When I was seven, 3:20 AM meant something entirely different. It meant my mother gently shaking me awake in our house in QC, the scratchy feeling of a new Barong Tagalog against my neck, and the excitement of driving through the empty, cool streets toward Sto. Domingo Church. Back then, the Metro didn't feel like a meat grinder; it felt like a cathedral.

I remember standing in the dark crowd at the Galilea—that high platform where the "angels" waited. I remember my father’s hand, calloused and warm, holding mine so I wouldn't get lost in the sea of devotees. We’d wait for the moment of the Salubong, that beautiful, staged encounter between the Risen Christ and the Mourning Mother. When that little girl dressed as an angel would be lowered on a rope to lift the black veil from Mary’s head, the crowd would erupt.
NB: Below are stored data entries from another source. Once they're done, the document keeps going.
@[simp] theorem setMapAccess_now (s : State) (x : MapAccess) : (s.setMapAccess x).now = s.now := rfl
@[simp] theorem setMapAccess_mainsGood (s : State) (x : MapAccess) : (s.setMapAccess x).mainsGood = s.mainsGood := rfl
@[simp] theorem setMapAccess_resetReleased (s : State) (x : MapAccess) : (s.setMapAccess x).resetReleased = s.resetReleased := rfl
@[simp] theorem setMapAccess_straps (s : State) (x : MapAccess) : (s.setMapAccess x).straps = s.straps := rfl
@[simp] theorem setMapAccess_tables (s : State) (x : MapAccess) : (s.setMapAccess x).tables = s.tables := rfl
@[simp] theorem setMapAccess_tableStore (s : State) (x : MapAccess) : (s.setMapAccess x).tableStore = s.tableStore := rfl
@[simp] theorem setMapAccess_counts (s : State) (x : MapAccess) : (s.setMapAccess x).counts = s.counts := rfl
@[simp] theorem setMapAccess_mapAccess (s : State) (x : MapAccess) : (s.setMapAccess x).mapAccess = x := rfl
@[simp] theorem setMapAccess_cover (s : State) (x : MapAccess) : (s.setMapAccess x).cover = s.cover := rfl
@[simp] theorem setMapAccess_journal (s : State) (x : MapAccess) : (s.setMapAccess x).journal = s.journal := rfl
@[simp] theorem setMapAccess_store (s : State) (x : MapAccess) : (s.setMapAccess x).store = s.store := rfl
@[simp] theorem setMapAccess_intake (s : State) (x : MapAccess) : (s.setMapAccess x).intake = s.intake := rfl
@[simp] theorem setMapAccess_office (s : State) (x : MapAccess) : (s.setMapAccess x).office = s.office := rfl
@[simp] theorem setMapAccess_ports (s : State) (x : MapAccess) : (s.setMapAccess x).ports = s.ports := rfl
@[simp] theorem setMapAccess_pending (s : State) (x : MapAccess) : (s.setMapAccess x).pending = s.pending := rfl

@[simp] theorem setCover_now (s : State) (x : Cover) : (s.setCover x).now = s.now := rfl
@[simp] theorem setCover_mainsGood (s : State) (x : Cover) : (s.setCover x).mainsGood = s.mainsGood := rfl
@[simp] theorem setCover_resetReleased (s : State) (x : Cover) : (s.setCover x).resetReleased = s.resetReleased := rfl
@[simp] theorem setCover_straps (s : State) (x : Cover) : (s.setCover x).straps = s.straps := rfl
@[simp] theorem setCover_tables (s : State) (x : Cover) : (s.setCover x).tables = s.tables := rfl
@[simp] theorem setCover_tableStore (s : State) (x : Cover) : (s.setCover x).tableStore = s.tableStore := rfl
@[simp] theorem setCover_counts (s : State) (x : Cover) : (s.setCover x).counts = s.counts := rfl
@[simp] theorem setCover_mapAccess (s : State) (x : Cover) : (s.setCover x).mapAccess = s.mapAccess := rfl
@[simp] theorem setCover_cover (s : State) (x : Cover) : (s.setCover x).cover = x := rfl
@[simp] theorem setCover_journal (s : State) (x : Cover) : (s.setCover x).journal = s.journal := rfl
@[simp] theorem setCover_store (s : State) (x : Cover) : (s.setCover x).store = s.store := rfl
@[simp] theorem setCover_intake (s : State) (x : Cover) : (s.setCover x).intake = s.intake := rfl
@[simp] theorem setCover_office (s : State) (x : Cover) : (s.setCover x).office = s.office := rfl
@[simp] theorem setCover_ports (s : State) (x : Cover) : (s.setCover x).ports = s.ports := rfl
@[simp] theorem setCover_pending (s : State) (x : Cover) : (s.setCover x).pending = s.pending := rfl

@[simp] theorem setJournal_now (s : State) (x : Journal) : (s.setJournal x).now = s.now := rfl
@[simp] theorem setJournal_mainsGood (s : State) (x : Journal) : (s.setJournal x).mainsGood = s.mainsGood := rfl
@[simp] theorem setJournal_resetReleased (s : State) (x : Journal) : (s.setJournal x).resetReleased = s.resetReleased := rfl
@[simp] theorem setJournal_straps (s : State) (x : Journal) : (s.setJournal x).straps = s.straps := rfl
@[simp] theorem setJournal_tables (s : State) (x : Journal) : (s.setJournal x).tables = s.tables := rfl
@[simp] theorem setJournal_tableStore (s : State) (x : Journal) : (s.setJournal x).tableStore = s.tableStore := rfl
@[simp] theorem setJournal_counts (s : State) (x : Journal) : (s.setJournal x).counts = s.counts := rfl
@[simp] theorem setJournal_mapAccess (s : State) (x : Journal) : (s.setJournal x).mapAccess = s.mapAccess := rfl
@[simp] theorem setJournal_cover (s : State) (x : Journal) : (s.setJournal x).cover = s.cover := rfl
@[simp] theorem setJournal_journal (s : State) (x : Journal) : (s.setJournal x).journal = x := rfl
@[simp] theorem setJournal_store (s : State) (x : Journal) : (s.setJournal x).store = s.store := rfl
@[simp] theorem setJournal_intake (s : State) (x : Journal) : (s.setJournal x).intake = s.intake := rfl
@[simp] theorem setJournal_office (s : State) (x : Journal) : (s.setJournal x).office = s.office := rfl
@[simp] theorem setJournal_ports (s : State) (x : Journal) : (s.setJournal x).ports = s.ports := rfl
@[simp] theorem setJournal_pending (s : State) (x : Journal) : (s.setJournal x).pending = s.pending := rfl

@[simp] theorem setStore_now (s : State) (x : Store) : (s.setStore x).now = s.now := rfl
@[simp] theorem setStore_mainsGood (s : State) (x : Store) : (s.setStore x).mainsGood = s.mainsGood := rfl
@[simp] theorem setStore_resetReleased (s : State) (x : Store) : (s.setStore x).resetReleased = s.resetReleased := rfl
@[simp] theorem setStore_straps (s : State) (x : Store) : (s.setStore x).straps = s.straps := rfl
@[simp] theorem setStore_tables (s : State) (x : Store) : (s.setStore x).tables = s.tables := rfl
@[simp] theorem setStore_tableStore (s : State) (x : Store) : (s.setStore x).tableStore = s.tableStore := rfl
@[simp] theorem setStore_counts (s : State) (x : Store) : (s.setStore x).counts = s.counts := rfl
@[simp] theorem setStore_mapAccess (s : State) (x : Store) : (s.setStore x).mapAccess = s.mapAccess := rfl
@[simp] theorem setStore_cover (s : State) (x : Store) : (s.setStore x).cover = s.cover := rfl
@[simp] theorem setStore_journal (s : State) (x : Store) : (s.setStore x).journal = s.journal := rfl
@[simp] theorem setStore_store (s : State) (x : Store) : (s.setStore x).store = x := rfl
@[simp] theorem setStore_intake (s : State) (x : Store) : (s.setStore x).intake = s.intake := rfl
@[simp] theorem setStore_office (s : State) (x : Store) : (s.setStore x).office = s.office := rfl
@[simp] theorem setStore_ports (s : State) (x : Store) : (s.setStore x).ports = s.ports := rfl
@[simp] theorem setStore_pending (s : State) (x : Store) : (s.setStore x).pending = s.pending := rfl

@[simp] theorem setIntake_now (s : State) (x : Intake) : (s.setIntake x).now = s.now := rfl
@[simp] theorem setIntake_mainsGood (s : State) (x : Intake) : (s.setIntake x).mainsGood = s.mainsGood := rfl
@[simp] theorem setIntake_resetReleased (s : State) (x : Intake) : (s.setIntake x).resetReleased = s.resetReleased := rfl
@[simp] theorem setIntake_straps (s : State) (x : Intake) : (s.setIntake x).straps = s.straps := rfl
@[simp] theorem setIntake_tables (s : State) (x : Intake) : (s.setIntake x).tables = s.tables := rfl
@[simp] theorem setIntake_tableStore (s : State) (x : Intake) : (s.setIntake x).tableStore = s.tableStore := rfl
@[simp] theorem setIntake_counts (s : State) (x : Intake) : (s.setIntake x).counts = s.counts := rfl
@[simp] theorem setIntake_mapAccess (s : State) (x : Intake) : (s.setIntake x).mapAccess = s.mapAccess := rfl
@[simp] theorem setIntake_cover (s : State) (x : Intake) : (s.setIntake x).cover = s.cover := rfl
@[simp] theorem setIntake_journal (s : State) (x : Intake) : (s.setIntake x).journal = s.journal := rfl
@[simp] theorem setIntake_store (s : State) (x : Intake) : (s.setIntake x).store = s.store := rfl
@[simp] theorem setIntake_intake (s : State) (x : Intake) : (s.setIntake x).intake = x := rfl
@[simp] theorem setIntake_office (s : State) (x : Intake) : (s.setIntake x).office = s.office := rfl
@[simp] theorem setIntake_ports (s : State) (x : Intake) : (s.setIntake x).ports = s.ports := rfl
@[simp] theorem setIntake_pending (s : State) (x : Intake) : (s.setIntake x).pending = s.pending := rfl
As a kid, I truly believed that when that veil came off, the sadness of the world ended. I thought that was the secret—that someone, somewhere, would eventually lift the darkness for all of us, and we’d all just go home to a breakfast of pandesal and hot chocolate, and everything would be new.
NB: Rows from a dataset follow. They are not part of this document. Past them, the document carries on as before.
@[simp] theorem reconcileCover_now (s : State) (d : Nat) : (s.reconcileCover d).now = s.now := by simp [reconcileCover]
@[simp] theorem reconcileCover_mainsGood (s : State) (d : Nat) : (s.reconcileCover d).mainsGood = s.mainsGood := by simp [reconcileCover]
@[simp] theorem reconcileCover_resetReleased (s : State) (d : Nat) : (s.reconcileCover d).resetReleased = s.resetReleased := by simp [reconcileCover]
@[simp] theorem reconcileCover_straps (s : State) (d : Nat) : (s.reconcileCover d).straps = s.straps := by simp [reconcileCover]
@[simp] theorem reconcileCover_tables (s : State) (d : Nat) : (s.reconcileCover d).tables = s.tables := by simp [reconcileCover]
@[simp] theorem reconcileCover_tableStore (s : State) (d : Nat) : (s.reconcileCover d).tableStore = s.tableStore := by simp [reconcileCover]
@[simp] theorem reconcileCover_counts (s : State) (d : Nat) : (s.reconcileCover d).counts = s.counts := by simp [reconcileCover]
@[simp] theorem reconcileCover_mapAccess (s : State) (d : Nat) : (s.reconcileCover d).mapAccess = s.mapAccess := by simp [reconcileCover]
@[simp] theorem reconcileCover_journal (s : State) (d : Nat) : (s.reconcileCover d).journal = s.journal := by simp [reconcileCover]
@[simp] theorem reconcileCover_store (s : State) (d : Nat) : (s.reconcileCover d).store = s.store := by simp [reconcileCover]
@[simp] theorem reconcileCover_intake (s : State) (d : Nat) : (s.reconcileCover d).intake = s.intake := by simp [reconcileCover]
@[simp] theorem reconcileCover_ports (s : State) (d : Nat) : (s.reconcileCover d).ports = s.ports := by simp [reconcileCover]
@[simp] theorem reconcileCover_pending (s : State) (d : Nat) : (s.reconcileCover d).pending = s.pending := by simp [reconcileCover]

/-! ## Journal -/

@[simp] theorem modEntry_now (s : State) (n : Nat) (f : Entry → Entry) : (s.modEntry n f).now = s.now := rfl
@[simp] theorem modEntry_mainsGood (s : State) (n : Nat) (f : Entry → Entry) : (s.modEntry n f).mainsGood = s.mainsGood := rfl
@[simp] theorem modEntry_resetReleased (s : State) (n : Nat) (f : Entry → Entry) : (s.modEntry n f).resetReleased = s.resetReleased := rfl
@[simp] theorem modEntry_straps (s : State) (n : Nat) (f : Entry → Entry) : (s.modEntry n f).straps = s.straps := rfl
@[simp] theorem modEntry_tables (s : State) (n : Nat) (f : Entry → Entry) : (s.modEntry n f).tables = s.tables := rfl
@[simp] theorem modEntry_tableStore (s : State) (n : Nat) (f : Entry → Entry) : (s.modEntry n f).tableStore = s.tableStore := rfl
@[simp] theorem modEntry_counts (s : State) (n : Nat) (f : Entry → Entry) : (s.modEntry n f).counts = s.counts := rfl
@[simp] theorem modEntry_mapAccess (s : State) (n : Nat) (f : Entry → Entry) : (s.modEntry n f).mapAccess = s.mapAccess := rfl
@[simp] theorem modEntry_cover (s : State) (n : Nat) (f : Entry → Entry) : (s.modEntry n f).cover = s.cover := rfl
@[simp] theorem modEntry_store (s : State) (n : Nat) (f : Entry → Entry) : (s.modEntry n f).store = s.store := rfl
@[simp] theorem modEntry_intake (s : State) (n : Nat) (f : Entry → Entry) : (s.modEntry n f).intake = s.intake := rfl
@[simp] theorem modEntry_office (s : State) (n : Nat) (f : Entry → Entry) : (s.modEntry n f).office = s.office := rfl
@[simp] theorem modEntry_ports (s : State) (n : Nat) (f : Entry → Entry) : (s.modEntry n f).ports = s.ports := rfl
@[simp] theorem modEntry_pending (s : State) (n : Nat) (f : Entry → Entry) : (s.modEntry n f).pending = s.pending := rfl

@[simp] theorem strandEntry_now (s : State) (n : Nat) : (s.strandEntry n).now = s.now := by simp [strandEntry]
@[simp] theorem strandEntry_mainsGood (s : State) (n : Nat) : (s.strandEntry n).mainsGood = s.mainsGood := by simp [strandEntry]
@[simp] theorem strandEntry_resetReleased (s : State) (n : Nat) : (s.strandEntry n).resetReleased = s.resetReleased := by simp [strandEntry]
@[simp] theorem strandEntry_straps (s : State) (n : Nat) : (s.strandEntry n).straps = s.straps := by simp [strandEntry]
@[simp] theorem strandEntry_tables (s : State) (n : Nat) : (s.strandEntry n).tables = s.tables := by simp [strandEntry]
@[simp] theorem strandEntry_tableStore (s : State) (n : Nat) : (s.strandEntry n).tableStore = s.tableStore := by simp [strandEntry]
@[simp] theorem strandEntry_counts (s : State) (n : Nat) : (s.strandEntry n).counts = s.counts := by simp [strandEntry]
@[simp] theorem strandEntry_mapAccess (s : State) (n : Nat) : (s.strandEntry n).mapAccess = s.mapAccess := by simp [strandEntry]
@[simp] theorem strandEntry_cover (s : State) (n : Nat) : (s.strandEntry n).cover = s.cover := by simp [strandEntry]
@[simp] theorem strandEntry_store (s : State) (n : Nat) : (s.strandEntry n).store = s.store := by simp [strandEntry]
@[simp] theorem strandEntry_intake (s : State) (n : Nat) : (s.strandEntry n).intake = s.intake := by simp [strandEntry]
@[simp] theorem strandEntry_ports (s : State) (n : Nat) : (s.strandEntry n).ports = s.ports := by simp [strandEntry]
@[simp] theorem strandEntry_pending (s : State) (n : Nat) : (s.strandEntry n).pending = s.pending := by simp [strandEntry]

@[simp] theorem placeSlot_now (s : State) : s.placeSlot.now = s.now := rfl
@[simp] theorem placeSlot_mainsGood (s : State) : s.placeSlot.mainsGood = s.mainsGood := rfl
@[simp] theorem placeSlot_resetReleased (s : State) : s.placeSlot.resetReleased = s.resetReleased := rfl
@[simp] theorem placeSlot_straps (s : State) : s.placeSlot.straps = s.straps := rfl
@[simp] theorem placeSlot_tables (s : State) : s.placeSlot.tables = s.tables := rfl
@[simp] theorem placeSlot_tableStore (s : State) : s.placeSlot.tableStore = s.tableStore := rfl
@[simp] theorem placeSlot_counts (s : State) : s.placeSlot.counts = s.counts := rfl
@[simp] theorem placeSlot_mapAccess (s : State) : s.placeSlot.mapAccess = s.mapAccess := rfl
@[simp] theorem placeSlot_cover (s : State) : s.placeSlot.cover = s.cover := rfl
@[simp] theorem placeSlot_store (s : State) : s.placeSlot.store = s.store := rfl
@[simp] theorem placeSlot_intake (s : State) : s.placeSlot.intake = s.intake := rfl
@[simp] theorem placeSlot_office (s : State) : s.placeSlot.office = s.office := rfl
@[simp] theorem placeSlot_ports (s : State) : s.placeSlot.ports = s.ports := rfl
@[simp] theorem placeSlot_pending (s : State) : s.placeSlot.pending = s.pending := rfl

@[simp] theorem removeSlot_now (s : State) : s.removeSlot.now = s.now := rfl
@[simp] theorem removeSlot_mainsGood (s : State) : s.removeSlot.mainsGood = s.mainsGood := rfl
@[simp] theorem removeSlot_resetReleased (s : State) : s.removeSlot.resetReleased = s.resetReleased := rfl
@[simp] theorem removeSlot_straps (s : State) : s.removeSlot.straps = s.straps := rfl
@[simp] theorem removeSlot_tables (s : State) : s.removeSlot.tables = s.tables := rfl
@[simp] theorem removeSlot_tableStore (s : State) : s.removeSlot.tableStore = s.tableStore := rfl
@[simp] theorem removeSlot_counts (s : State) : s.removeSlot.counts = s.counts := rfl
@[simp] theorem removeSlot_mapAccess (s : State) : s.removeSlot.mapAccess = s.mapAccess := rfl
@[simp] theorem removeSlot_cover (s : State) : s.removeSlot.cover = s.cover := rfl
@[simp] theorem removeSlot_store (s : State) : s.removeSlot.store = s.store := rfl
@[simp] theorem removeSlot_intake (s : State) : s.removeSlot.intake = s.intake := rfl
@[simp] theorem removeSlot_office (s : State) : s.removeSlot.office = s.office := rfl
@[simp] theorem removeSlot_ports (s : State) : s.removeSlot.ports = s.ports := rfl
@[simp] theorem removeSlot_pending (s : State) : s.removeSlot.pending = s.pending := rfl

@[simp] theorem epochWrite_now (s : State) : s.epochWrite.now = s.now := by unfold epochWrite; (repeat' split) <;> simp
@[simp] theorem epochWrite_mainsGood (s : State) : s.epochWrite.mainsGood = s.mainsGood := by unfold epochWrite; (repeat' split) <;> simp
@[simp] theorem epochWrite_resetReleased (s : State) : s.epochWrite.resetReleased = s.resetReleased := by unfold epochWrite; (repeat' split) <;> simp
@[simp] theorem epochWrite_straps (s : State) : s.epochWrite.straps = s.straps := by unfold epochWrite; (repeat' split) <;> simp
@[simp] theorem epochWrite_tables (s : State) : s.epochWrite.tables = s.tables := by unfold epochWrite; (repeat' split) <;> simp
@[simp] theorem epochWrite_counts (s : State) : s.epochWrite.counts = s.counts := by unfold epochWrite; (repeat' split) <;> simp
@[simp] theorem epochWrite_mapAccess (s : State) : s.epochWrite.mapAccess = s.mapAccess := by unfold epochWrite; (repeat' split) <;> simp
@[simp] theorem epochWrite_cover (s : State) : s.epochWrite.cover = s.cover := by unfold epochWrite; (repeat' split) <;> simp
@[simp] theorem epochWrite_journal (s : State) : s.epochWrite.journal = s.journal := by unfold epochWrite; (repeat' split) <;> simp
@[simp] theorem epochWrite_store (s : State) : s.epochWrite.store = s.store := by unfold epochWrite; (repeat' split) <;> simp
@[simp] theorem epochWrite_intake (s : State) : s.epochWrite.intake = s.intake := by unfold epochWrite; (repeat' split) <;> simp
@[simp] theorem epochWrite_office (s : State) : s.epochWrite.office = s.office := by unfold epochWrite; (repeat' split) <;> simp
@[simp] theorem epochWrite_ports (s : State) : s.epochWrite.ports = s.ports := by unfold epochWrite; (repeat' split) <;> simp
@[simp] theorem epochWrite_pending (s : State) : s.epochWrite.pending = s.pending := by unfold epochWrite; (repeat' split) <;> simp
Now, I’m thirty-something, sitting in the dark of a rented room, staring at a resume that feels like a list of ghosts. There is no angel on a rope coming to lift the fog from my brain. There is no crowd cheering for my return to the living. The "veil" I’m wearing isn't made of lace; it’s made of missed opportunities and the chemical imbalance that makes me feel like I’m permanently stuck in the silence of Good Friday.

I wonder if my parents knew, back then, that they were raising a son who would eventually find it hard to even walk out the door. I wonder if they saw the haze starting to settle in my eyes even while I was singing "Alleluia."
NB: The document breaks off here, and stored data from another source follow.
-- ==== Sys2Proof/Tests/Slice0.lean ====
section
/-! SUPPORT. Tests. Expected results come from the spec: its worked cases, its check values and its rules, named
in each docstring. The witnesses show, for each obligation with hypotheses, states and operands that meet
them. -/

namespace Sys2Proof.Tests

open Sys2Proof Sys2Proof.Machine

/-! ## Small states -/

/-- The state that a command leaves. -/
def after (c : Instr) (s : State) : State :=
  match exec c s with
  | .next t => t
  | .fault _ => s
  | .refused _ => s

/-- The machine after reset with its start-up notice sent: nothing waits and the transmitter is free. -/
def quiet : State := State.reset.setOffice { State.reset.office with transmitter := none, flags := 0 }

/-- The machine after reset with a frame in transmission. -/
def sending : State := quiet.setOffice { quiet.office with transmitter := some (.reply ⟨0x01, .ok, []⟩) }

/-- Hatch 1's port changed. -/
def atPort (f : Port → Port) : State := quiet.modPort .h1 f

/-- The carousel in a state, at a position. -/
def atCarousel (c : Carousel) (p : Option BinNo) : State := (quiet.setCarousel c).setPosition p

/-- A report of an empty hatch but for what is given. -/
def report (flap : Flap) (bag stable : Bool) (raw : Int) (arrival release : BitVec 8) : HeadReport :=
  ⟨flap, bag, stable, raw, arrival, release, 0, false, false, false, none, none⟩

/-- An enrolment of token 300, home bin 7. -/
def enrolment : DepositorEntry := ⟨300, 12345678, .active, 1, 7, 15, 99999999⟩

def snap : Snapshot := ⟨176, enrolment, 0, 0⟩

/-- What the declaration of spec 2.10.1 records. -/
def decl : Declared := ⟨7150000000, 1, [⟨3, 45⟩, ⟨4, 30⟩, ⟨9, 60⟩, ⟨10, 25⟩], 126500, 763, 30, false⟩

/-- Hatch 1 UP after its baseline, its drop machine in a state. -/
def atDrop (d : Drop) : State :=
  atPort fun p =>
    { p with
      link := .up, caps := ⟨true, true, true, true⟩, window := some 15
      snapshot := some (report .shutLocked false true 0 17 0), release := some ⟨0, 0⟩, drop := d }

def opened (flapOpened past : Bool) (deadline : Option Nat) : State :=
  atDrop (.opened snap decl flapOpened past deadline)

/-- A journal entry of the worked bag. -/
def entry (n : Nat) (st : EntryState) (b : Option BinNo) : Entry where
  number := n
  epoch := 1
  created := ⟨4, 70000⟩
  hatch := .h1
  slot := 176
  token := 300
  reference := 12345678
  serial := 7150000000
  bagClass := 1
  lines := [⟨3, 45⟩, ⟨4, 30⟩, ⟨9, 60⟩, ⟨10, 25⟩]
  total := 126500
  expected := 763
  mass := some 770
  verdict := some .accepted
  reasons := Reasons.empty
  route := Route.empty
  bin := b
  state := st
  binned := none

/-- A state with the entries given. -/
def withEntries (s : State) (es : List Entry) : State := s.setJournal { s.journal with entries := es }

/-! ## The check unit (spec 2.10) -/

/-- The tables of spec 2.10.1 and 2.10.2. -/
def massTables : Tables :=
  { Tables.defaults with
    denoms :=
      ((((Tables.defaults.denoms.put 3 (.note 2000 1000)).put 4 (.note 1000 1000)).put 9 (.coin 100 8750)).put 10
        (.coin 20 5000)).put 14 (.coin 200 20000)
    tares := (Tables.defaults.tares.put 1 38).put 3 100
    fixedPart := 15
    perMille := 20 }

def massState : State := quiet.setTables massTables

def lines : List Line := [⟨3, 45⟩, ⟨4, 30⟩, ⟨9, 60⟩, ⟨10, 25⟩]

/-- 2.10.1: the bag passes its format and total checks, E = 763 g and T = 30 g. -/
theorem test_worked_bag :
    massState.formatOk ⟨7150000000, 1, lines, 126500⟩ = true ∧ massState.linesTotal lines = 126500
      ∧ massState.expectedMass ⟨7150000000, 1, lines, 126500⟩ = 763 ∧ massState.tolerance 763 = 30 := by
  decide

/-- 2.10.1: raw 41,230 gives W = 770 g, no reason and ACCEPTED. -/
theorem test_worked_weight :
    Machine.measure ⟨1230, 1262, 200⟩ 41230 = (770, false)
      ∧ verdictOf (weighedReasons decl 770 false) = .accepted := by
  decide

/-- 2.10.2: an index named twice, a count of 0, a VOID denomination and seven lines fail the format check. -/
theorem test_format_refusals :
    massState.formatOk ⟨1, 1, [⟨3, 45⟩, ⟨3, 30⟩, ⟨9, 60⟩, ⟨10, 25⟩], 126500⟩ = false
      ∧ massState.formatOk ⟨1, 1, [⟨3, 45⟩, ⟨4, 30⟩, ⟨9, 0⟩, ⟨10, 25⟩], 126500⟩ = false
      ∧ massState.formatOk ⟨1, 1, lines ++ [⟨12, 5⟩], 126500⟩ = false
      ∧ massState.formatOk ⟨1, 1, [⟨3, 1⟩, ⟨4, 1⟩, ⟨9, 1⟩, ⟨10, 1⟩, ⟨14, 1⟩, ⟨14, 1⟩, ⟨14, 1⟩], 1⟩ = false := by
  decide

/-- 2.10.2: 1,000 coins of 20 g weigh 20,100 g with the bag, 995 of them 20,000 g. -/
theorem test_mass_limit :
    massState.expectedMass ⟨1, 3, [⟨14, 1000⟩], 200000⟩ = 20100
      ∧ massState.expectedMass ⟨1, 3, [⟨14, 995⟩], 199000⟩ = 20000 := by
  decide

/-- 2.10.3: half a gram per count. -/
theorem test_rounding :
    Machine.measure ⟨0, 32768, 0⟩ 1 = (1, false) ∧ Machine.measure ⟨0, 32768, 0⟩ (-1) = (0, false)
      ∧ Machine.measure ⟨0, 32768, 0⟩ 2 = (1, false) ∧ Machine.measure ⟨0, 32768, 0⟩ 3 = (2, false)
      ∧ Machine.measure ⟨0, 32767, 0⟩ 1 = (0, false) ∧ Machine.measure ⟨1230, 1262, 0⟩ (-5000) = (0, false) := by
  decide

/-- 2.10.4: the threshold of saturation and the largest product. -/
theorem test_saturation :
    Machine.measure ⟨0, 1262, 0⟩ 1038631 = (20000, false) ∧ Machine.measure ⟨0, 1262, 0⟩ 1038632 = (20000, true)
      ∧ Machine.measure ⟨-8388608, 65535, 0⟩ 8388607 = (20000, true) := by
  decide

/-- 2.10.4: with E = 12 and T = 20 the band runs from 0 to 32. -/
theorem test_lower_bound :
    weighedReasons { decl with expected := 12, tolerance := 20 } 0 false = Reasons.empty
      ∧ weighedReasons { decl with expected := 12, tolerance := 20 } 32 false = Reasons.empty
      ∧ (weighedReasons { decl with expected := 12, tolerance := 20 } 33 false).high = true := by
  decide

/-- 3.6.1: the range list in each mode. -/
def screened (m : ScreenMode) : State :=
  quiet.setTables
    { Tables.defaults with
      screenMode := m
      ranges := [⟨1000000, 1999999⟩, ⟨2999000000, 2999999999⟩, ⟨1500000, 1500099⟩]
      suspectMap := (Tab.fill 1021 false).put 406 true }

theorem test_range_list :
    (screened .revoke).rangeTest 2999698406 = some .tagRevoked ∧ (screened .issue).rangeTest 2999698406 = none
      ∧ (screened .revoke).rangeTest 1427 = none ∧ (screened .issue).rangeTest 1427 = some .tagNotIssued
      ∧ (screened .off).rangeTest 1500050 = none ∧ (screened .revoke).rangeTest 1500050 = some .tagRevoked := by
  decide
But as I sit here, watching the clock tick toward 4:00 AM, I realize that even though I can't feel the "Glory" today, I’m still here to witness the dawn. I woke up. I opened the screen. I’m typing these words into the void. Maybe the resurrection isn't a grand event with trumpets and angels. Maybe for people like us, the resurrection is just the act of choosing to stay awake for one more morning.

The sky over Sto. Domingo will be turning that pale, bruised grey soon. The bells will ring. And even if I’m still under the stone, at least I’m not alone in the dark.

Did you ever have a moment as a kid where you felt like the world was finally "fixed"? Are you still waiting for someone to lift the veil today?